Automatic Email Classification Using Salesforce Einstein

Do you own a company that receives a lot of emails? Have you assigned employees for segregating emails into categories and then transferring these emails to the concerned section in your company? If so, then here’s a solution to your problem, which saves not only your investment in terms of money but in terms of time as well.

With the help of Salesforce Einstein you can create a system that automatically categorises all your emails and forwards it to the concerned section. You just need to provide the model with the data mapped to labels, that is, provide the emails that your company has received in the past along with their mapping to departments. This data can then be used to “train” Einstein. Once this model is trained on the data provided by you, you are good to go!

Here’s a brief description of the procedure that needs to be carried out in order to achieve the desired output:
  • Prepare the dataset (Training Dataset).

    Training Dataset

  • Upload the prepared dataset online.
    Once you have prepared the dataset, upload the excel sheet on Google drive or any other similar online platform and get the link for the same.

  • Creating a Salesforce Einstein Account
    In order to train a model, you first need to access Einstein API. Following steps will help you in achieving this goal.

    • Navigate to https://api.einstein.ai/signup.
    • Put in your credentials and download the key to your local system.
    • Install Curl or Postman for sending requests and receiving response from APIs.
    • Generate token by visiting https://api.einstein.ai/token, Enter your email address and upload the key that you downloaded in the previous step. Click generate token and copy this token somewhere so you can access it later.

  • Uploading the dataset (Training Dataset) to Einstein
    Enter the following curl command to upload your dataset.
    curl -X POST -H "Authorization: Bearer <Token>" -H "Cache-Control: no-cache" -H "Content-Type: multipart/form-data" -F "type=text-intent" -F "path=<Path of File uploaded on Google Drive>" https://api.einstein.ai/v2/language/datasets/upload

    You get the dataset ID in response.

  • Check dataset if it’s uploaded or not.
    In order to check if the dataset is properly uploaded or use the following curl command.

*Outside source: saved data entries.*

/-- 10_state.md R36: the stores are written only by the build stages, each by its own, and never by a host access but a
command or a reset. Every row of a store a command does not write reads as before. -/
def Obligations.StoresAreWrittenOnlyByBuildStages : Prop :=
  (∀ (i : Instr) (s : State), ∃ t, exec i s = .next t ∧
    (i ∈ [Instr.nop, .step, .enc, .dec, .jApply, .clrErr] → ∀ m r, memRead m r t = memRead m r s) ∧
    (i ∈ [Instr.buildT, .mvmulT] → ∀ m r, m ≠ .TS → memRead m r t = memRead m r s) ∧
    (i ∈ [Instr.buildK, .mvmulK] → ∀ r, memRead .KIS r t = memRead .KIS r s) ∧
    (i ≠ .buildT → s.T_VALID = true → ∀ r, memRead .TS r t = memRead .TS r s) ∧
    (i ≠ .buildK → s.T_VALID = true → s.K_VALID = true → ∀ r, memRead .KS r t = memRead .KS r s) ∧
    (i ≠ .invK → s.T_VALID = true → s.K_VALID = true → s.KI_VALID = true →
      ∀ r, memRead .KIS r t = memRead .KIS r s)) ∧
  (∀ (s t : State) (idx : PortIndex) (d : Word), idx ≠ 0x00#8 → idx ≠ 0x04#8 → portWrite idx d s = .next t →
    ∀ m r, memRead m r t = memRead m r s) ∧
  (∀ (s t : State) (idx : PortIndex), perform (.portRead idx) s = .next t → ∀ m r, memRead m r t = memRead m r s)

/-! ## Whole-machine rules -/

/-- The invariant of Safety.lean holds in the state after reset, and in every state a reset leaves. -/
def Obligations.InvHoldsAfterReset : Prop := Inv State.reset ∧ ∀ s : State, Inv (resetCore s)

/-- 10_state.md R43 (marked there as derived), as an invariant of its own: every step keeps the flag chain, so
`STATUS[4:0]` reads one of six values. -/
def Obligations.StepKeepsFlagChain : Prop :=
  (∀ s t : State, FlagChain s → step s = .next t → FlagChain t) ∧
  (∀ s : State, FlagChain s → (statusWord s).toNat % 32 ∈ [0x00, 0x01, 0x03, 0x07, 0x0F, 0x1F])

/-- 10_state.md R40, R43 (marked there as derived), R33, R27: every step keeps the invariant: the canonical form of the
memory, the flag chain, what a valid store holds, what a recorded fault's information means, and what `VERIFIED` and
`J_VALID` promise. -/
def Obligations.StepKeepsInv : Prop := ∀ s t : State, Inv s → step s = .next t → Inv t

/-- 42_inversion.md R118, 43_jump.md R136: no event of any host script records Singular or VerifyMismatch, from any state
that meets the invariant. It rests on the author's computation (R113, R134). -/
def Obligations.NoFatalFaultIsEverRecorded : Prop :=
  ∀ s t : State, Inv s → NoFatal s → step s = .next t → NoFatal t

/-- 10_state.md R40 (marked there as derived): the content of a store whose valid flag is 0 cannot be observed. Two
states that differ in nothing else step alike, and read alike. -/
def Obligations.InvalidStoreContentIsUnobservable : Prop :=
  ∀ s t : State, SameObservable s t →
    (∀ idx, portRead idx s = portRead idx t) ∧
    (∀ s', step s = .next s' → ∃ t', step t = .next t' ∧ SameObservable s' t') ∧
    (∀ f, step s = .fault f → step t = .fault f) ∧
    (∀ r, step s = .refused r → step t = .refused r)
end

    curl -X GET -H "Authorization: Bearer <Token>" -H "Cache-Control: no-cache" https://api.einstein.ai/v2/language/datasets/<DatasetID>

  • Training the Model
    Enter the following command to train the model on the dataset provided as input.
    curl -X POST -H "Authorization: Bearer " -H "Cache-Control: no-cache" -H "Content-Type: multipart/form-data" -F "name=Case Classification Model" -F "datasetId=<DatasetID>" https://api.einstein.ai/v2/language/train

    The response of this request return the Model ID of the model being trained.

  • Get the Training Status
    Enter the following command to get the status of training process curl -X GET -H "Authorization: Bearer <Token>" -H "Cache-Control: no-cache"https://api.einstein.ai/v2/language/train/<;ModelID>

Once the above mentioned steps are all carried out, your model is ready to be used for prediction of any new Email and assign it an appropriate label on the basis of its content. The following is the process used for finding label for any new Email received.

  • Predicting Label for Mail
    curl -X POST -H "Authorization: Bearer <Token>" -H "Cache-Control: no-cache" -H "Content-Type: multipart/form-data" -F "modelId=<ModelID>" -F "document=<Email Content>" https://api.einstein.ai/v2/language/intent
    Response to above request is something similar to the below mentioned response: {"probabilities":[{"label":"SalesforceSupport","probability":0.99716944},{"label":"Others","probability":0.0013461004},{"label":"Training","probability":8.565797E-4},{"label":"JobApplication","probability":5.614456E-4},{"label":"Klipfolio","probability":3.7095313E-5}],"object":"predictresponse"}

The above response gives the probabilities of each label for the input Email text.
Once the label for email is predicted, it can be forwarded to the concerned person by using Apex code.